From: Simon S. <Sim...@cs...> - 2015-08-26 00:32:34
|
Thanks for doing this Greg. Fixing those SMARTS queries always looked like it would be a real...pain. I've dropped your Github file into the KNIME workflow, and the RDKit version of the workflow (using nodes RDKit 2.5.0.201505221301) now hits 770 structures in the WEHI-10k test set. But that includes 19 false positives that weren't being caught by the SLN filters.
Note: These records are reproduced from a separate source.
-- ==== Sys2Proof/Laws/PerInstr.lean ====
section
/-!
SUPPORT. What is stated of every instruction as syntax: each word an instruction is written as carries its OP in bits [63:56] (R37). Events
have no word.
-/
namespace Sys2Proof.Laws.Coding

/-- Every word of an instruction carries its OP (R37). -/
def Statement (i : Instr) : Prop := ∀ w ∈ encode i, i.op = some (bits w 56 8)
One filter alone is responsible for 17 of those false positives: anil_di_alk_C(246) old: c:1:c:c(:c:c:c:1-[#8]-[#6;X4])-[#7](-[#6;X4])-[$([#1]),$([#6;X4])] new: c:1:c:c(:c:c:c:1-[#8]-[#6;X4])-[#7;!H0,$([#7]-[#6;X4])]-[#6;X4] An example of one of the false positive structures is the aniline sulfonamide WEHI-18518. I've checked with Johnathan, and the intention of that query is that "... that the nitrogen has a single bond to a carbon that has four atoms bonded to it (i.e. sp3), and that the other atom singly bonded to the nitrogen atom is anything so long as it is either H or an sp3 carbon". So no to sulfonamides, and also some of the acetamide (sp2 C) showing up as hits. -- Cheers, Simon |